(Stored data entries)
*-*-*
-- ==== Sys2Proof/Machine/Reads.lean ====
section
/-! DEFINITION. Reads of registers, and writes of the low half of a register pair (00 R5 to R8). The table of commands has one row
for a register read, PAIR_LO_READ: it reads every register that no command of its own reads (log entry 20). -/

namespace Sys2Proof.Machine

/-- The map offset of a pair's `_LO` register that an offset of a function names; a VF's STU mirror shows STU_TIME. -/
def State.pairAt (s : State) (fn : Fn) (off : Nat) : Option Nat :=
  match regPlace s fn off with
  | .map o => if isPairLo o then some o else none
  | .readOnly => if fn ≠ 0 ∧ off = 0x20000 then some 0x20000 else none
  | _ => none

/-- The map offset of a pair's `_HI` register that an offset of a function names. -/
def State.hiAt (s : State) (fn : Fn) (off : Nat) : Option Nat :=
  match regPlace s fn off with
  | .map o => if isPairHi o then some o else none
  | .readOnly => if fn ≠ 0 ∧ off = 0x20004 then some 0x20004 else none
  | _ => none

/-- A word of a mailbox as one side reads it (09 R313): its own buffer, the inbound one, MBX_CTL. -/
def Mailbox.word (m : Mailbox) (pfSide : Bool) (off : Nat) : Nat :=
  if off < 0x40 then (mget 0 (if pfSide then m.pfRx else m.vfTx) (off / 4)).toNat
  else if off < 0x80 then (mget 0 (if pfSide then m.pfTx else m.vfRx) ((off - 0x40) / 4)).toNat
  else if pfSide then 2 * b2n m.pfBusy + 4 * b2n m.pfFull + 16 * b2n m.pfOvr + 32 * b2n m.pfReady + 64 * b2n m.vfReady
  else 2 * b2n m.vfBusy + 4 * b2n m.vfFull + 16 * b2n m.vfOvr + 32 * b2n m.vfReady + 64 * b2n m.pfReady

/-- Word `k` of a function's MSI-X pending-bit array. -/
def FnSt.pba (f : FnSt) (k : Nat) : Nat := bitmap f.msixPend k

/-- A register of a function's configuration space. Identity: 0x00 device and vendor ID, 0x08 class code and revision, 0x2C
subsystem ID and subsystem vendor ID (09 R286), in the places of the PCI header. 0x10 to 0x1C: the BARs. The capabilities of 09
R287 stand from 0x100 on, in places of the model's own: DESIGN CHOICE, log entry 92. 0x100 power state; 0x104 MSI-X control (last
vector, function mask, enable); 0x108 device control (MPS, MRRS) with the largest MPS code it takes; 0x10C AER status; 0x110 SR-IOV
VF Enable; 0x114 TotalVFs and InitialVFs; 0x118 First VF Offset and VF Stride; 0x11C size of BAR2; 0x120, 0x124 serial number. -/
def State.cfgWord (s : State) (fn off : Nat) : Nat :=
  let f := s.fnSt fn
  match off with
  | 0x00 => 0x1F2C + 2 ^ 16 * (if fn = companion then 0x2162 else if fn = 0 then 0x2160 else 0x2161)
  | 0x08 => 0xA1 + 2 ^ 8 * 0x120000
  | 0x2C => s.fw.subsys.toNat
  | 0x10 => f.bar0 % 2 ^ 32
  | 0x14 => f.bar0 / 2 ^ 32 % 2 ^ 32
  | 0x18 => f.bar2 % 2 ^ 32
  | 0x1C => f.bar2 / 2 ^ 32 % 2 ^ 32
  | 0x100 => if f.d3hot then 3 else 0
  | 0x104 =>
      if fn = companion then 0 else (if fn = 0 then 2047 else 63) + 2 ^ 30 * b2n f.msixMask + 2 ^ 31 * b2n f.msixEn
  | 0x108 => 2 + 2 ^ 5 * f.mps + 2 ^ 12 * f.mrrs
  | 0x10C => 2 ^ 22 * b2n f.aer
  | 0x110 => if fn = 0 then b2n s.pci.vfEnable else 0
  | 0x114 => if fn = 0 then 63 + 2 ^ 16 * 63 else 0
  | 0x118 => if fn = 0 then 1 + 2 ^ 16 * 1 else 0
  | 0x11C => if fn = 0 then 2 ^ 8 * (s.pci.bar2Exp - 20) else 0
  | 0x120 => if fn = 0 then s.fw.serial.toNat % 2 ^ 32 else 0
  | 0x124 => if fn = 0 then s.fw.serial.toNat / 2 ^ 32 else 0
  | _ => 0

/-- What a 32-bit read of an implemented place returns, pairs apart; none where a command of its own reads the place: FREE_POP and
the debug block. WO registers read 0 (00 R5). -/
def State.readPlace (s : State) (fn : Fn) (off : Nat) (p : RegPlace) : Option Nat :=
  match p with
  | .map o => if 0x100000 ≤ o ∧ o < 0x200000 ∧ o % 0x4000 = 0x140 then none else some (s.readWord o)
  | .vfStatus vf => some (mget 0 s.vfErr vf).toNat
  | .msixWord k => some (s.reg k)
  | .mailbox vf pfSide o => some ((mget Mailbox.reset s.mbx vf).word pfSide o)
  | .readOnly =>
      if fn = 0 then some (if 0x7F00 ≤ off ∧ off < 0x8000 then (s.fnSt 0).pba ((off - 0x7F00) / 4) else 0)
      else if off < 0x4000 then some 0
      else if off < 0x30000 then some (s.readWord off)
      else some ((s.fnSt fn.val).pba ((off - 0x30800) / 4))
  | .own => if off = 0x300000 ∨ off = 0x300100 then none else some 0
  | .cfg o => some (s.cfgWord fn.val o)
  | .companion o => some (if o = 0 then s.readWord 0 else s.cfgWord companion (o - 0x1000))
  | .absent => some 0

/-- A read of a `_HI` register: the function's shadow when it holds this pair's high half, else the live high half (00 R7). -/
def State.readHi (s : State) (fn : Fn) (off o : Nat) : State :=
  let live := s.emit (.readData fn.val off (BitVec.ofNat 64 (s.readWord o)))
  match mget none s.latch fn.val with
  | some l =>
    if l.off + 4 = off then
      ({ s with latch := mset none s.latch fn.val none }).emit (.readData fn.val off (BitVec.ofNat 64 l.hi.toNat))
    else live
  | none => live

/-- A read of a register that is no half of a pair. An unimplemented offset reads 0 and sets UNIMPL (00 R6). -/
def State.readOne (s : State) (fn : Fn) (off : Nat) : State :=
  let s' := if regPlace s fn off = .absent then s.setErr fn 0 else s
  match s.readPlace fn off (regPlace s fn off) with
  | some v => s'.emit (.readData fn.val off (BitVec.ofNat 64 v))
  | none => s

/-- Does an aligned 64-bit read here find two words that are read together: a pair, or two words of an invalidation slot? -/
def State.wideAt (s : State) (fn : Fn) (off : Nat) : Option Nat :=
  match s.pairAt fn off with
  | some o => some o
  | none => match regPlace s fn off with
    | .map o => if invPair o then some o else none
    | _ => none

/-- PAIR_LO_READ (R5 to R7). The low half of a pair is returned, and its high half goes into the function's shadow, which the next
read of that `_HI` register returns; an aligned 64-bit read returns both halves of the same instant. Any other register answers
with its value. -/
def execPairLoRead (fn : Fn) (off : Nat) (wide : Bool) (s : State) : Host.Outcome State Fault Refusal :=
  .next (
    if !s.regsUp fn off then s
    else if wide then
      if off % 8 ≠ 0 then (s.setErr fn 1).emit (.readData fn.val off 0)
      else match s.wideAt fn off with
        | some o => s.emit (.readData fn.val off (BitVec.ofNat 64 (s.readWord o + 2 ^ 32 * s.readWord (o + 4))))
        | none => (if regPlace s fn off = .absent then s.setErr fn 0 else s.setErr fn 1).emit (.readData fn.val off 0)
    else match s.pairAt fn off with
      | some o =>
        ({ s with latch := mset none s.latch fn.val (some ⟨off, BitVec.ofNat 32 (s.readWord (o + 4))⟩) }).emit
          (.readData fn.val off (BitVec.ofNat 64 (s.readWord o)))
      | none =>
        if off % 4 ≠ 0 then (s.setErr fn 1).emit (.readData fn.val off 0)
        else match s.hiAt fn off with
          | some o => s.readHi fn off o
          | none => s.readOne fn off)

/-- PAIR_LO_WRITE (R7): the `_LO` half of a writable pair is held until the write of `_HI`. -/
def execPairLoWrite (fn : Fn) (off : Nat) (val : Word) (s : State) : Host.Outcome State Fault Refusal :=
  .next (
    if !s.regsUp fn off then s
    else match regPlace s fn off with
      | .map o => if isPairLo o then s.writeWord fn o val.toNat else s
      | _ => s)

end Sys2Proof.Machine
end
*-*-*
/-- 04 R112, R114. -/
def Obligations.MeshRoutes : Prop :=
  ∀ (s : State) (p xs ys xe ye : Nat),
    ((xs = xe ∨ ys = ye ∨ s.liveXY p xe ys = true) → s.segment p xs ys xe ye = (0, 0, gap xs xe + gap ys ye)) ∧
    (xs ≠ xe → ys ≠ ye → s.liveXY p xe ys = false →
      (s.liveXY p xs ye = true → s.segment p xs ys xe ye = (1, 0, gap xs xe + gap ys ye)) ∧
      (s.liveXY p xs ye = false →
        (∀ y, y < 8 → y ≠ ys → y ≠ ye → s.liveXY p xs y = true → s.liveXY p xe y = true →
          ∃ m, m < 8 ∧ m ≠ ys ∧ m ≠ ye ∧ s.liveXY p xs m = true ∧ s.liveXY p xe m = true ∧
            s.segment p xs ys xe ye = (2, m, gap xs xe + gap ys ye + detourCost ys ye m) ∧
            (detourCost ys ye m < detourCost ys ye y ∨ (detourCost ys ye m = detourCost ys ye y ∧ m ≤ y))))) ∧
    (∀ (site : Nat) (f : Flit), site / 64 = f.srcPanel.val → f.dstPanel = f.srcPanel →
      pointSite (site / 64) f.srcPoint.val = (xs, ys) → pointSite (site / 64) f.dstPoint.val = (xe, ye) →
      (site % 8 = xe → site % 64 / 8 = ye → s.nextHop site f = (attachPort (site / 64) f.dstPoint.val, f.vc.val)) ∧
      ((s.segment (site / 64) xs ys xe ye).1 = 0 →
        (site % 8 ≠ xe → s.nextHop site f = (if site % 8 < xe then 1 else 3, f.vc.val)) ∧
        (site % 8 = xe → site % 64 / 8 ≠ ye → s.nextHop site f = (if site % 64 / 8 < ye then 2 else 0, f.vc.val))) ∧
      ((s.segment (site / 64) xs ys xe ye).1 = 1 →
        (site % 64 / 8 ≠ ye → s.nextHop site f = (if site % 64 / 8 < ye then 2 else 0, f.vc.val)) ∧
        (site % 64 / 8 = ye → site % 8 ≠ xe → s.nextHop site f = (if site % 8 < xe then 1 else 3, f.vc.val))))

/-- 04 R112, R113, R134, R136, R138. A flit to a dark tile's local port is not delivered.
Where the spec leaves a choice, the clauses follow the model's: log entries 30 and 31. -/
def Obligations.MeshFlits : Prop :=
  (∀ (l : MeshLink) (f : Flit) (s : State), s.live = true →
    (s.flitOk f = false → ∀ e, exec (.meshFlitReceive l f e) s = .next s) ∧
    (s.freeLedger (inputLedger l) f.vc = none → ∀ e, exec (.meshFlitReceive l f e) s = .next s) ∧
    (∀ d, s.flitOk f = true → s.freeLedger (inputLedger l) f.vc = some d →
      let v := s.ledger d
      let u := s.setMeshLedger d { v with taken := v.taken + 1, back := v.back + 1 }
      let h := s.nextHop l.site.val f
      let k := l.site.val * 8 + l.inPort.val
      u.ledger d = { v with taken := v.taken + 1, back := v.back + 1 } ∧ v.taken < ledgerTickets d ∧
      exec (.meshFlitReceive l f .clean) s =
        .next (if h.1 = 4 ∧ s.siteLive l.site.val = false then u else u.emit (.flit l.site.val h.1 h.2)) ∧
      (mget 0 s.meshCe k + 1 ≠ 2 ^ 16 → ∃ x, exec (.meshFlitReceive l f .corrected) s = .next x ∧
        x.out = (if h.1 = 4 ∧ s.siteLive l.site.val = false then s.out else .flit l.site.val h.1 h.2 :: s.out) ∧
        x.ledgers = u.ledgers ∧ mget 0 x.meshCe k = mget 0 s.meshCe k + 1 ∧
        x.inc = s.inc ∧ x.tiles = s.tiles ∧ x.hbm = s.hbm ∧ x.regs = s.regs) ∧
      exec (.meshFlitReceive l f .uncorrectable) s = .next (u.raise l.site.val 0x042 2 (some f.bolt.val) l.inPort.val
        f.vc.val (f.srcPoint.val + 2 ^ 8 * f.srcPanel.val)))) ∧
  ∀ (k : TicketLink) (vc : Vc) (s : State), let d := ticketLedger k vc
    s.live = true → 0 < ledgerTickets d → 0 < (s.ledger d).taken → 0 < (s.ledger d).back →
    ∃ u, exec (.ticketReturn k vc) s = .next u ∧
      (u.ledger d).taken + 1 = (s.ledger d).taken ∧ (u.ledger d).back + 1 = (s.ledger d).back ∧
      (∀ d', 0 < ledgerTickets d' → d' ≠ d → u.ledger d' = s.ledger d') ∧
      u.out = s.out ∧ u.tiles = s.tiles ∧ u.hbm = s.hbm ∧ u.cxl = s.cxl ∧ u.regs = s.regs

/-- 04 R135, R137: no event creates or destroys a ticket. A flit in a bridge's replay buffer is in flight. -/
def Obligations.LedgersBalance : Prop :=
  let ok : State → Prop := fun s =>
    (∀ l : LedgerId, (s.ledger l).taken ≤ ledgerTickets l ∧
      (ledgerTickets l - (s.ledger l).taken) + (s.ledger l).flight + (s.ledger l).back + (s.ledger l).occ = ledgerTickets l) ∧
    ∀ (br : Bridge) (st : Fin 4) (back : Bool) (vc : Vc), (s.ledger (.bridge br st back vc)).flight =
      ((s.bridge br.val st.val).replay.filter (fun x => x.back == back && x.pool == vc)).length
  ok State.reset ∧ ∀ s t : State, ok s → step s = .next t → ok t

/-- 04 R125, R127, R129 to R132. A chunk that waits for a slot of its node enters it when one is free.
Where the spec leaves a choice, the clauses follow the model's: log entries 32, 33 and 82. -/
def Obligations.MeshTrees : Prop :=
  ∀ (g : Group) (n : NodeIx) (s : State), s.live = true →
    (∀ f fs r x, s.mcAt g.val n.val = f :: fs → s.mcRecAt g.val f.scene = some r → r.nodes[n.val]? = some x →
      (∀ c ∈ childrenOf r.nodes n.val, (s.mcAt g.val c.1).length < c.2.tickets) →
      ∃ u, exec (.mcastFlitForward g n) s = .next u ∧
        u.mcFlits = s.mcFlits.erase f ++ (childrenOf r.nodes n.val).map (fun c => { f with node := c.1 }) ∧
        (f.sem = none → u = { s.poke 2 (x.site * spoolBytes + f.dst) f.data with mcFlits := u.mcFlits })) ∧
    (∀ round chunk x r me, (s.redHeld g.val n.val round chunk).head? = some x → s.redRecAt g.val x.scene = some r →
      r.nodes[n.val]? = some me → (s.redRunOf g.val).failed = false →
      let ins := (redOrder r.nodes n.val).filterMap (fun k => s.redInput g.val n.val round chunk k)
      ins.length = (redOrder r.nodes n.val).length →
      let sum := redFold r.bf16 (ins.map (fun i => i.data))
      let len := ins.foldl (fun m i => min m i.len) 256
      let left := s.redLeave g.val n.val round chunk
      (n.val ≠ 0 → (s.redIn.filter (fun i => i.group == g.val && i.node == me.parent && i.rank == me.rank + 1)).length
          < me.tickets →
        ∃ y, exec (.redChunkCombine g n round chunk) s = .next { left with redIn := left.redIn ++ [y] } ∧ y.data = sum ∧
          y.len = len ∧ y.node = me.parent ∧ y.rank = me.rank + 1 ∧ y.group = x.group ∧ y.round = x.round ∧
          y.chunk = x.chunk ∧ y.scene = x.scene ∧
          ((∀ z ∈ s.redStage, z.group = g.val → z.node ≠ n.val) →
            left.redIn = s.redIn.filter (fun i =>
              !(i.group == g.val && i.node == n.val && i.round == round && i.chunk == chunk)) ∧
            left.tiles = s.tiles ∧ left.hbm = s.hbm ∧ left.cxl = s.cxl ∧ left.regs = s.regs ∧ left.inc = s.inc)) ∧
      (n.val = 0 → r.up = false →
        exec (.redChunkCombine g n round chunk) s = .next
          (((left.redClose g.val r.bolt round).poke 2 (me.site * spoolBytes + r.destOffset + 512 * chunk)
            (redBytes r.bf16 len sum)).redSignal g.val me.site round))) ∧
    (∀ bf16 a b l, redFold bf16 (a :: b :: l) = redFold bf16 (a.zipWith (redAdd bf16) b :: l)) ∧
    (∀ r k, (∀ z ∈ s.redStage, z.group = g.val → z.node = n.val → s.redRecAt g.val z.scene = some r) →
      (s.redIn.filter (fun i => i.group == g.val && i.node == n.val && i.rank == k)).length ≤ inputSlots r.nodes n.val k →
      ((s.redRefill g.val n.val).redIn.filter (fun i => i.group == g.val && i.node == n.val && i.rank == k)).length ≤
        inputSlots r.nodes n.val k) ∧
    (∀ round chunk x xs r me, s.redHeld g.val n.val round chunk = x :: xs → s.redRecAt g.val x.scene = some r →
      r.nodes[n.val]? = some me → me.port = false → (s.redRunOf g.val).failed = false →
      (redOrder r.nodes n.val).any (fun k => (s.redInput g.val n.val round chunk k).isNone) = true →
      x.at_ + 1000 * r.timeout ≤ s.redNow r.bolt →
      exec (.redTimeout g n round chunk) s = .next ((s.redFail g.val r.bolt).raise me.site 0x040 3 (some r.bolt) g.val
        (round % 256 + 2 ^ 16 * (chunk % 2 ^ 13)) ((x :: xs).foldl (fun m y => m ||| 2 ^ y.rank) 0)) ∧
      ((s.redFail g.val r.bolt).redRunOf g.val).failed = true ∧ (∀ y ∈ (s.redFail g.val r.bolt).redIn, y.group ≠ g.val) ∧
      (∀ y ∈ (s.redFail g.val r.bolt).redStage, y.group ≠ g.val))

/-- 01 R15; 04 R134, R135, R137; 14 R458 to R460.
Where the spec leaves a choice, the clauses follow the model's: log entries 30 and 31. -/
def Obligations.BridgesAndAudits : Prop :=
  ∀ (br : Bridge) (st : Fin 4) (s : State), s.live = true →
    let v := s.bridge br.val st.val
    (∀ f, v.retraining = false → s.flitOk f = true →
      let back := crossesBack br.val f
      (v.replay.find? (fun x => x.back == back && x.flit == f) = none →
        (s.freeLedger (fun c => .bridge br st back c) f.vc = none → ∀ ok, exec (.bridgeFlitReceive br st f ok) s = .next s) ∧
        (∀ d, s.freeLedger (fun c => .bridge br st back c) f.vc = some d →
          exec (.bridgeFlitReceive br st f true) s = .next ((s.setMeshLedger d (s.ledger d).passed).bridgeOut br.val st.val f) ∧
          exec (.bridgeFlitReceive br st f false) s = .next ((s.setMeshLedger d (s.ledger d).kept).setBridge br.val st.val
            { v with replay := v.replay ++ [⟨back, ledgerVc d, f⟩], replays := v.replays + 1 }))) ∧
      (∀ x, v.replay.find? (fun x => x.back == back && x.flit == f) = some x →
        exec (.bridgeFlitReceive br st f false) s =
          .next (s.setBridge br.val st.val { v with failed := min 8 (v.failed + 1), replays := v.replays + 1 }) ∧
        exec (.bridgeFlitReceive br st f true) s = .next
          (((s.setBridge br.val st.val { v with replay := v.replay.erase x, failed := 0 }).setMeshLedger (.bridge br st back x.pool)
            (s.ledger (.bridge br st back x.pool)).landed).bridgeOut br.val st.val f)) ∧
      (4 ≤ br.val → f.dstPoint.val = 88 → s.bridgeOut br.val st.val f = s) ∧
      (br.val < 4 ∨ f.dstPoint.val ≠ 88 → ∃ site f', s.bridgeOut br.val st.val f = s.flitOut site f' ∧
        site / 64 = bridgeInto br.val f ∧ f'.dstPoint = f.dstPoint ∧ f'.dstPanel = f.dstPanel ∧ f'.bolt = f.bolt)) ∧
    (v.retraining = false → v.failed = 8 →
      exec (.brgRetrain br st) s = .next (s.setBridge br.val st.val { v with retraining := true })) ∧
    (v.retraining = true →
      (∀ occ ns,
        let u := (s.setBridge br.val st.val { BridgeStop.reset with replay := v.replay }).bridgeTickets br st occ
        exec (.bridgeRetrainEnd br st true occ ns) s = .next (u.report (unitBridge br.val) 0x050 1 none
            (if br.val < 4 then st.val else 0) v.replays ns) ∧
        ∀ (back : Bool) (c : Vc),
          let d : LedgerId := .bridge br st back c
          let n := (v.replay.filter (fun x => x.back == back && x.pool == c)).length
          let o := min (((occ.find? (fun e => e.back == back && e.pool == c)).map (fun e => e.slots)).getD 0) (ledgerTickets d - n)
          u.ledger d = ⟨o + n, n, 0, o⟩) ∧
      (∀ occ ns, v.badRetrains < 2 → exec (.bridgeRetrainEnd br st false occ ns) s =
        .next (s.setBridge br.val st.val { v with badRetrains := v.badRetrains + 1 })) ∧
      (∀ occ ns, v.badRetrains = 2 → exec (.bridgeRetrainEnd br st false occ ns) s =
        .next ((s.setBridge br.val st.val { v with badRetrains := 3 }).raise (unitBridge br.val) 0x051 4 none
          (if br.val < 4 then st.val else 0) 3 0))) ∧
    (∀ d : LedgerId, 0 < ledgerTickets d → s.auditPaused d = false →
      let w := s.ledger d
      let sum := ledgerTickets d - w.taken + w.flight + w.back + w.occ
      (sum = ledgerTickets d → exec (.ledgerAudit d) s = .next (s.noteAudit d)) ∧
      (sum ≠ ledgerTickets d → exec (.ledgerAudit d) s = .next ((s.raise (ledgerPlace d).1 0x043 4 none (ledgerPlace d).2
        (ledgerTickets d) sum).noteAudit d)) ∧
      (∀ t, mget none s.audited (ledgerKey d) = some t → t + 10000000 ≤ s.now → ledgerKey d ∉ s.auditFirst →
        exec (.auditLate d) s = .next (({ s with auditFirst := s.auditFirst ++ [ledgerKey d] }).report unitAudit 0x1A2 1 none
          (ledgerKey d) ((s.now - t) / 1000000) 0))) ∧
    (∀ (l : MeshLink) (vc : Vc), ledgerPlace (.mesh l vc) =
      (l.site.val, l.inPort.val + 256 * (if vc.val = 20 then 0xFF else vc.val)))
*-*-*
From the records above, copy only the lines starting with the line that holds "4) (s : State), s.live = true →" and going on through the line that holds "exec (.bridgeFlitReceive br st f false) s = .next", exactly as written.

_RESULT OF THIS EXERCISE_.
  ∀ (br : Bridge) (st : Fin 4) (s : State), s.live = true →
    let v := s.bridge br.val st.val
    (∀ f, v.retraining = false → s.flitOk f = true →
      let back := crossesBack br.val f
      (v.replay.find? (fun x => x.back == back && x.flit == f) = none →
        (s.freeLedger (fun c => .bridge br st back c) f.vc = none → ∀ ok, exec (.bridgeFlitReceive br st f ok) s = .next s) ∧
        (∀ d, s.freeLedger (fun c => .bridge br st back c) f.vc = some d →
          exec (.bridgeFlitReceive br st f true) s = .next ((s.setMeshLedger d (s.ledger d).passed).bridgeOut br.val st.val f) ∧
          exec (.bridgeFlitReceive br st f false) s = .next ((s.setMeshLedger d (s.ledger d).kept).setBridge br.val st.val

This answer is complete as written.